His manner was informal, and so immediately relaxed that Harry found himself completely at ease. The King’s face had a liveliness, and friendliness, that made it attractive. His large mouth added an impression of generosity and candour.

When he was not speaking, though, when his face fell into repose, a solemnity settled upon his features, and Harry wondered whether this might be a truer reflection of his character.

The two fencers still stood by the platform. ‘Madame,’ the King said, and introduced the taller of the pair to the Justice, the Curator, and the Observator. ‘Duchesse de Mazarin, Hortense Mancini.’

She smiled at them all, a flash of perfect teeth, her black eyes resting for an extra second on Harry.

Felicity Tarripan, the Quaker at Alsatia, making her way to Prince Rupert’s Land with her new husband, was beautiful. Grace Hooke was beautiful too. Hortense Mancini, though, had quite another style of beauty; severe, dramatic, aristocratic. She had raven hair, and olive skin unconcealed by whitener, only her red lips showing the use of colouring. This alone distinguished her from the other courtiers in Whitehall, who covered themselves in so much powder that they became uniform. She was in her thirties perhaps, but even so, Harry considered, amazingly striking.

Once more she looked at Harry, who could not believe his good fortune, then she asked her leave. The King turned back to the men, raising a complicit eyebrow at them. ‘The history of a nation is decided upon a woman’s whim,’ he said. ‘I proposed marriage to her, during my days in France. She would not have me.’

Anne Lennard, Countess of Sussex, the other fencer, did not wait to be introduced, merely nodding at them, and then moving off.

The King watched the departure of his daughter, as if wanting her to glance back, but she did not. Instead, after a sigh of discontent, he led them from the room, and they followed his rapid walk.

He strode down a corridor, turned, and swung open a door himself, despite the leaping forward of a servant, and ushered them through.

*

Harry found himself in the King’s elaboratory.

Spread over the main table were details of a ship, the
Experiment
, two hundred tons, eighteen guns, designed by Sir William Petty of the Royal Society and remarkable for its double bottom. The King invited them to admire its sweep. Knowing that none of them were sailors, he showed them around the drawings, naming and describing the
Experiment’s
functions, and the relationship between cordage and sails. He spoke of the science of working a ship, the sails acting upon it with reference to its centre of rotation, the wind acting upon the sails, and the water upon the rudder.

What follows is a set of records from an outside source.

-- ==== Sys2Proof/Certificates/Slice0/Obligations.lean ====
section
/-! DEFINITION. The statements for the provers. A word completes where its guard is true and no trap of an earlier check
skipped it: `Claims.Issues` and `Claims.Runs` say so, `Claims.Executes` for an engine word, `Claims.Runs32` for a portable
instruction. Each statement gives the next state as the rules give it. -/

namespace Sys2Proof.Claims

open Sys2Proof.Machine

/-- A native word of cluster `cl` issues at context `x`: the agenda asks for it, its guard is true (05 R93) and no trap of
its check skipped it. `t` is the state at its issue, with the cluster moved past the word (05 R92). -/
inductive Issues (s : State) (f : Frame) (cl : Cluster) : Ctx → State → Prop where
  | intro (p c : Nat) (l : List Item) : s.agenda = .issue p c cl :: l → s.guardTrue p c f = true →
      (s.part p).voids.contains (c, cl) = false →
      Issues s f cl (s.ctx p c cl) (s.popItem.advance p c cl f.w.val)

/-- An S word runs: it issues, or it is a word of a handler run (18 R340). -/
inductive Runs (s : State) (f : Frame) : Ctx → State → Prop where
  | issue (x : Ctx) (t : State) : Issues s f .s x t → Runs s f x t
  | handler (p c : Nat) (l : List Item) : s.agenda = .handler p c :: l → s.guardTrue p c f = true →
      Runs s f (s.handlerCtx p c) (s.popItem.modCore c fun k => { k with handler := k.handler + 1 })

/-- A result lands `n` ticks after the issue tick; in a handler run at once (06 R131, 18 R340). -/
def lands (t : State) (x : Ctx) (n : Nat) (a : Act) : Out := .next (t.later x (x.t + n) a)

/-- An engine executes its word: it runs, and a launch word finds its datapath free (12 R249, R250). -/
inductive Executes (s : State) (launch : Bool) : Nat → EngineId → Ctx → Engine → Prop where
  | intro (p c : Nat) (e : EngineId) (l : List Item) : s.agenda = .engine p c e :: l →
      ((s.core c).getEng (engNum e)).running = true →
      (launch = true → ((s.core c).getEng (engNum e)).busy ≤ (s.part p).tick) →
      Executes s launch c e (s.engCtx p c e) ((s.core c).getEng (engNum e))

/-- The engine after a word: its operands dropped, at `pc`, and a repetition counted down. -/
def engineAt (g : Engine) (stack : List Word) (pc : Nat) : Engine :=
  { g with stack := stack, pc := pc, rep := match g.rep with | some (n + 2) => some (n + 1) | _ => none }

/-- The next word, or the same one while a repetition is left (12 R249). -/
def following (g : Engine) : Nat := match g.rep with | some (_ + 2) => g.pc | _ => g.pc + 1

/-- The engine of core `c` moved on, and nothing else changed. -/
def moved (s : State) (c : Nat) (e : EngineId) (g : Engine) : State :=
  s.popItem.modCore c fun k => k.setEng (engNum e) g

/-- A portable instruction runs: the agenda asks for it and no trap skipped it. -/
inductive Runs32 (s : State) (u : HwUnit) : Ctx → State → Prop where
  | intro (p c : Nat) (l : List Item) : s.agenda = .portable p c :: l → (s.part p).voids.contains (c, .s) = false →
      Runs32 s u (s.portCtx p c u) s.popItem

/-- A portable instruction ends on its core, which says where it goes (21 R382, R384): INSTRET counts it where the core goes on,
and one that switches when every core has switched; the registers it names stand for no sum any more (21 R396, log entry 74). -/
def retires (x : Ctx) (t : State) (n : Next) : Out :=
  let u := t.modCore x.c fun k => k.kvUse (t.threadNames x.p)
  .next ((match n with
    | .on _ => u.modCore x.c fun k => { k with instret := k.instret + 1 }
    | _ => u).portVote x.p x.c n)

/-- A check raises a condition. -/
def raised (t : State) (p : Nat) (c : TrapCond) : State := t.modPart p fun k => { k with conds := k.conds ++ [c] }

/-- The value and poison of an x register. -/
def xr (t : State) (x : Ctx) (r : XReg) : PWord := (t.core x.c).getX r.val

end Sys2Proof.Claims

open Sys2Proof Sys2Proof.Machine Sys2Proof.Claims

/-! ### Encodings -/

/-- Words that the manual writes out, each with its instruction (03 R46 to R56, 12 R252, 21 R381). -/
def Obligations.DecodesWorkedEncodings : Prop :=
  decodeNative .s 0x0008021FFFFFFFFF = .ok (.addi ⟨false, 0, 0, false⟩ 1 1 0xFFFFFFFFF) ∧
  decodeNative .s 0x0810420200000000 = .ok (.decide ⟨false, 2, 0, false⟩ 1 1) ∧
  decodeNative .s 0x0414C76000000000 = .ok (.qpop ⟨false, 1, 0, false⟩ 3 11) ∧
  decodeNative .s 0x001180E200000000 = .ok (.bar ⟨false, 0, 0, false⟩ 3 .pk .align) ∧
  decodeNative .a 0x0008808200000000 = .ok (.lds ⟨false, 0, 0, false⟩ 0 2 .rlx .co .a1) ∧
  decodeNative .a 0x000C000104000000 = .ok (.eng ⟨false, 0, 0, false⟩ .ce 0 4 1 none) ∧
  decodeNative .v 0x100E8A1080000000 = .ok (.vsel ⟨false, 4, 0, false⟩ 5 1 1 0) ∧
  decodeNative .m 0x000104C000000001 = .ok (.mma ⟨false, 0, 0, false⟩ 1 3 1) ∧
  decodeEngine .ce 0x9145 = .ok (.copy 4 5) ∧
  decodeEngine .tie 0xA119 = .ok (.trun 1 9) ∧
  decodeEngine .fx 0xB0F2 = .ok (.send 15 2) ∧
  decodeEngine .fx 0x1FFD = .ok (.litn 0xFFD)

/-- Encoding and then decoding gives the instruction back, for every well-formed native instruction and every value of
every operand (03 R46 to R55). -/
def Obligations.NativeWordsDecodeBack : Prop :=
  ∀ (cl : Cluster) (i : Instr) (w : Word), i.wellFormed = true → encodeNative cl i = some w → decodeNative cl w = .ok i

/-- Each native word has one meaning: a word that decodes is the encoding of the well-formed instruction it decodes to. -/
def Obligations.NativeWordsEncodeBack : Prop :=
  ∀ (cl : Cluster) (i : Instr) (w : Word), decodeNative cl w = .ok i → i.wellFormed = true ∧ encodeNative cl i = some w

/-- Engine words: both directions, and a launch word of another engine is refused by name (12 R249, R252). -/
def Obligations.EngineWordsRoundTrip : Prop :=
  (∀ (i : Instr) (w : BitVec 16), i.wellFormed = true → encodeEngine i = some w →
    decodeEngine (engineOfWord w.toNat) w = .ok i) ∧
  (∀ (e : EngineId) (i : Instr) (w : BitVec 16), decodeEngine e w = .ok i → i.wellFormed = true ∧ encodeEngine i = some w) ∧
  (∀ (e : EngineId) (w : BitVec 16), (9 ≤ w.toNat / 2 ^ 12 ∧ w.toNat / 2 ^ 12 ≤ 11) → e ≠ engineOfWord w.toNat →
    decodeEngine e w = .wrongEngine)

/-- Portable words: encoding and then decoding gives every well-formed instruction back, and a word that decodes is the encoding
of the well-formed instruction it decodes to (21 R381 to R389). -/
def Obligations.PortableWordsRoundTrip : Prop :=
  (∀ (i : Instr) (w : BitVec 32), i.wellFormed = true → encodePortable i = some w → decodePortable w = .ok i) ∧
  (∀ (i : Instr) (w : BitVec 32), decodePortable w = .ok i → i.wellFormed = true ∧ encodePortable i = some w)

He showed them Sir Christopher Wren’s lunar globe, a piece of unicorn’s horn, ferns in a glass alembic releasing mysterious bubbles into the water, an alligator’s skull, and a mouldy armadillo, further curiosities in the royal knick-knackatory. A
lambricus latus
, taken from the guts of a man, some four times the length of its host and with over four hundred mouths, was coiled in a preserving jar. Also, a large piece of red volcanic rock, sent to him by Edmund Halley from Saint Helena; little clue remained as to the violence of its expulsion from the earth.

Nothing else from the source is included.